Tenable's recently released 2026 Cloud and AI Security Risk Report exposes challenges confronting organisations due to growing AI exposure gaps. As businesses rapidly adopt new technologies and integrate third-party code packages, their ability to manage resulting cyber risks struggles to keep pace.
The report highlights four major areas of concern: the security posture of AI systems, vulnerabilities in the supply chain, inadequate implementation of the least privilege principle, and exposure due to unmonitored cloud workloads. The findings reveal that these elements collectively represent a formidable challenge that demands action from security teams worldwide.
Key findings:
- Widespread Vulnerabilities: Eighty-six percent of organisations host third-party code with critical vulnerabilities, while one in eight have used compromised packages, offering hackers a gateway into their systems.

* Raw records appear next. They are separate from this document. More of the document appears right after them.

-- ==== Sys2Proof/Proofs/GivenNotices.lean ====
section
/-! PROOF. What a notice given to the queue does to it (O19). -/

namespace Sys2Proof.Machine

variable {s : State}

/-! ### What a merge finds (R34) -/

/-- The entry may take up a notice of this body: the same account, and not in flight. -/
def takesUp (body : NoticeBody) (n : Notice) : Prop :=
  sameAccount n.body body = true ∧ n.inFlight = false

theorem mergeNewest_cons_passed {body : NoticeBody} {n : Notice} (h : ¬ takesUp body n)
    (rest : List Notice) :
    mergeNewest body (n :: rest) = (mergeNewest body rest).map fun r => (n :: r.1, r.2) := by
  rw [mergeNewest, if_neg (by simpa [takesUp] using h)]

theorem mergeNewest_cons_full {body : NoticeBody} {n : Notice} (h : takesUp body n)
    (hfull : 8 ≤ countOf n.body) (rest : List Notice) : mergeNewest body (n :: rest) = none := by
  rw [mergeNewest, if_pos (by simpa [takesUp] using h),
    if_neg (show ¬ countOf n.body < Config.countLimit from Nat.not_lt.2 hfull)]

theorem mergeNewest_cons_room {body : NoticeBody} {n : Notice} (h : takesUp body n)
    (hone : countOf body = 1) (hroom : countOf n.body < 8) (rest : List Notice) :
    mergeNewest body (n :: rest) =
      some ({ n with body := withCount n.body (countOf n.body + 1) } :: rest, 0) := by
  have hadded : min 1 (8 - countOf n.body) = 1 := by omega
  rw [mergeNewest, if_pos (by simpa [takesUp] using h),
    if_pos (show countOf n.body < Config.countLimit from hroom), hone]
  simp only [Config.countLimit, hadded, Nat.sub_self]

/-- Entries that take up nothing are passed over. -/
theorem mergeNewest_passed {body : NoticeBody} {newer : List Notice}
    (h : ∀ n ∈ newer, ¬ takesUp body n) (older : List Notice) :
    mergeNewest body (newer ++ older) =
      (mergeNewest body older).map fun r => (newer ++ r.1, r.2) := by
  induction newer with
  | nil => simp
  | cons n rest ih =>
    rw [List.cons_append, mergeNewest_cons_passed (h n (by simp)), ih fun m hm => h m (by simp [hm])]
    simp [Function.comp_def]

/-- The merge in a queue whose newest entry for the account is known. -/
theorem mergeNewest_newest {body : NoticeBody} {after : List Notice}
    (hafter : ∀ n ∈ after, ¬ takesUp body n) (before : List Notice) (target : Notice) :
    mergeNewest body (before ++ target :: after).reverse =
      (mergeNewest body (target :: before.reverse)).map fun r => (after.reverse ++ r.1, r.2) := by
  rw [List.reverse_append, List.reverse_cons, List.append_assoc, List.singleton_append,
    mergeNewest_passed fun n hn => hafter n (List.mem_reverse.1 hn)]

/-- No entry that could take the notice up has room. -/
theorem mergeNewest_none {body : NoticeBody} {queue : List Notice}
    (h : ∀ n ∈ queue, takesUp body n → 8 ≤ countOf n.body) : mergeNewest body queue = none := by
  cases hm : mergeNewest body queue with
  | none => rfl
  | some r =>
    obtain ⟨before, n, after, hq, hflies, hsame, hroom, -⟩ := mergeNewest_eq_some hm
    exact absurd (h n (by simp [hq]) ⟨hsame, hflies⟩) (Nat.not_le.2 hroom)

/-! ### The queue after a notice (R34, R35) -/

/-- A notice is a new entry at the tail. -/
theorem enqueue_room (body : NoticeBody) (h : s.frames.queue.length < 16) :
    enqueue body s = { s with frames := { s.frames with queue := s.frames.queue ++ [newEntry body] } } :=
  if_pos h

theorem queue_full (h : s.frames.queue.length = 16) : ¬ s.frames.queue.length < Config.queueLimit := by
  simp [h, Config.queueLimit]

theorem enqueue_full_arrive (spec : PackSpec) (hfull : s.frames.queue.length = 16) :
    enqueue (.arrive spec) s = s :=
  if_neg (queue_full hfull)

theorem enqueue_full (body : NoticeBody) (hfull : s.frames.queue.length = 16)
    (hbody : ∀ spec, body ≠ .arrive spec) : enqueue body s =
      if s.frames.queue.any isWaitingArrive then
        withQueue (s.frames.queue.eraseP isWaitingArrive ++ [newEntry body]) s
      else flagNoticeLoss s := by
  unfold enqueue
  rw [if_neg (queue_full hfull)]
  cases body with
  | arrive spec => exact absurd rfl (hbody spec)
  | _ => rfl

theorem takeNotice_arrive (spec : PackSpec) (s : State) : takeNotice (.arrive spec) s =
    if s.frames.queue.any (fun n => n.body == .arrive spec) then s else enqueue (.arrive spec) s := rfl

/-- A notice that merges with no entry. -/
theorem takeNotice_unmerged {body : NoticeBody}
    (hfresh : ∀ spec, body = .arrive spec → ∀ n ∈ s.frames.queue, n.body ≠ body)
    (hm : mergeNewest body s.frames.queue.reverse = none) : takeNotice body s = enqueue body s := by
  cases body with
  | arrive spec =>
    rw [takeNotice_arrive, if_neg]
    simpa using hfresh spec rfl
  | _ => simp only [takeNotice, hm]

/-- A counted notice that one entry takes up whole. -/
theorem takeNotice_merged {body : NoticeBody} {queue : List Notice}
    (hbody : ∀ spec, body ≠ .arrive spec)
    (hm : mergeNewest body s.frames.queue.reverse = some (queue, 0)) :
    takeNotice body s = { s with frames := { s.frames with queue := queue.reverse } } := by
  cases body with
  | arrive spec => exact absurd rfl (hbody spec)
  | _ =>
    simp only [takeNotice, hm, if_true]
    rfl

theorem not_arrive_of_count {body : NoticeBody} (h : countOf body = 1) (spec : PackSpec) :
    body ≠ .arrive spec := by
  rintro rfl
  cases h

theorem takeNotice_newest {body : NoticeBody} {before after : List Notice} {target : Notice}
    (hone : countOf body = 1) (hq : s.frames.queue = before ++ target :: after)
    (htarget : takesUp body target) (hafter : ∀ n ∈ after, ¬ takesUp body n)
    (hroom : countOf target.body < 8) : takeNotice body s =
      { s with
        frames := { s.frames with
          queue := before ++
            { target with body := withCount target.body (countOf target.body + 1) } :: after } } := by
  have hm := mergeNewest_newest hafter before target
  rw [← hq, mergeNewest_cons_room htarget hone hroom] at hm
  rw [takeNotice_merged (not_arrive_of_count hone) hm]
  simp

/-- The newest entry for the account is full, and so the notice is a new one. -/
theorem takeNotice_newest_full {body : NoticeBody} {before after : List Notice} {target : Notice}
    (hone : countOf body = 1) (hq : s.frames.queue = before ++ target :: after)
    (htarget : takesUp body target) (hafter : ∀ n ∈ after, ¬ takesUp body n)
    (hfull : 8 ≤ countOf target.body) : takeNotice body s = enqueue body s := by
  have hm := mergeNewest_newest hafter before target
  rw [← hq, mergeNewest_cons_full htarget hfull] at hm
  exact takeNotice_unmerged (fun spec h => absurd h (not_arrive_of_count hone spec)) hm

theorem eraseP_oldest {before after : List Notice} {oldest : Notice}
    (holdest : isWaitingArrive oldest = true) (hbefore : ∀ n ∈ before, isWaitingArrive n = false) :
    (before ++ oldest :: after).eraseP isWaitingArrive = before ++ after := by
  rw [List.eraseP_append_right _ (by simpa using hbefore), List.eraseP_cons_of_pos holdest]

/-- Settles O19: a merge by the newest entry of the account, then the tail, the eviction and the loss by
what `enqueue` does with a notice that no entry takes up. -/
theorem noticesMergeJoinOrEvict : Obligations.NoticesMergeJoinOrEvict := by
  refine ⟨fun body s => ⟨fun spec hb hqueued => ?_,
    fun before target after hone hq hsame hflies hafter => ⟨fun hroom => ?_, fun hfull hlen => ?_⟩,
    fun hlen hnew hnone => ?_⟩, fun body s hlen hfull => ?_⟩
  · subst hb
    rw [takeNotice_arrive, if_pos (by simpa using hqueued)]
  · exact takeNotice_newest hone hq ⟨hsame, hflies⟩ hafter hroom
  · rw [takeNotice_newest_full hone hq ⟨hsame, hflies⟩ hafter hfull]
    exact enqueue_room body hlen
  · have hm := mergeNewest_none (queue := s.frames.queue.reverse) fun n hn h =>
      absurd h (hnone n (List.mem_reverse.1 hn))
    rw [takeNotice_unmerged
      (fun spec hb n hn => (hnew n hn).resolve_right fun h => h spec hb) hm]
    exact enqueue_room body hlen
  · have hm := mergeNewest_none (queue := s.frames.queue.reverse) fun n hn h =>
      hfull n (List.mem_reverse.1 hn) h.1 h.2
    refine ⟨fun spec hb => ?_,
      fun hb => ⟨fun before oldest after hq holdest hbefore => ?_, fun hnone => ?_⟩⟩
    · subst hb
      rw [takeNotice_arrive, enqueue_full_arrive spec hlen, ite_self]
    · rw [takeNotice_unmerged (fun spec h => absurd h (hb spec)) hm, enqueue_full body hlen hb,
        if_pos (by simp [hq, holdest]), hq, eraseP_oldest holdest hbefore]
      rfl
    · rw [takeNotice_unmerged (fun spec h => absurd h (hb spec)) hm, enqueue_full body hlen hb,
        if_neg (by simpa using hnone)]
      rfl

end Sys2Proof.Machine
end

- Non-Human Identity Risks: With 52% of risk emerging from AI agents and service accounts, the "toxic combinations" of permissions are hard to track without cohesive tools.
- Ghost Secrets: Sixty-five percent of organisations possess dormant cloud credentials tied to crucial administrative tasks, raising the risk of unauthorised access.
- AI Administrative Permissions: Eighteen percent have granted AI services extensive privileges that lack rigorous oversight, providing attackers with ample opportunities.
These revelations underscore the importance of strong governance over AI and cloud technologies. As AI infiltration into supply chains accelerates with inadequate vetting, security systems must adapt. The invisible attack vectors arising from these gaps enable threat actors to covertly exploit weaknesses.
Tenable suggest that organisations should intensify their focus on exposure management by enforcing stringent visibility and identity-centric controls. This includes implementing the least privilege principle and addressing ghost identity risks to safeguard against security oversights. Steps such as consolidating visibility across code packages, virtual machines, identity access, and cloud environments can mitigate extensive supply chain exposure.
Tenable's report urges business leaders and security teams to embrace a unified exposure path. By integrating security tools and protocols holistically, companies can not only alleviate "security debt" but also manage tangible business risks more proactively.
The adoption of AI and cloud technologies presents a dual-edged sword for modern enterprises. While these innovations offer competitive advantages and efficiencies, they simultaneously expose critical vulnerabilities. By implementing robust exposure management practices and aligning security oversight with technological advancements, organisations can better protect themselves against the evolving threat landscape.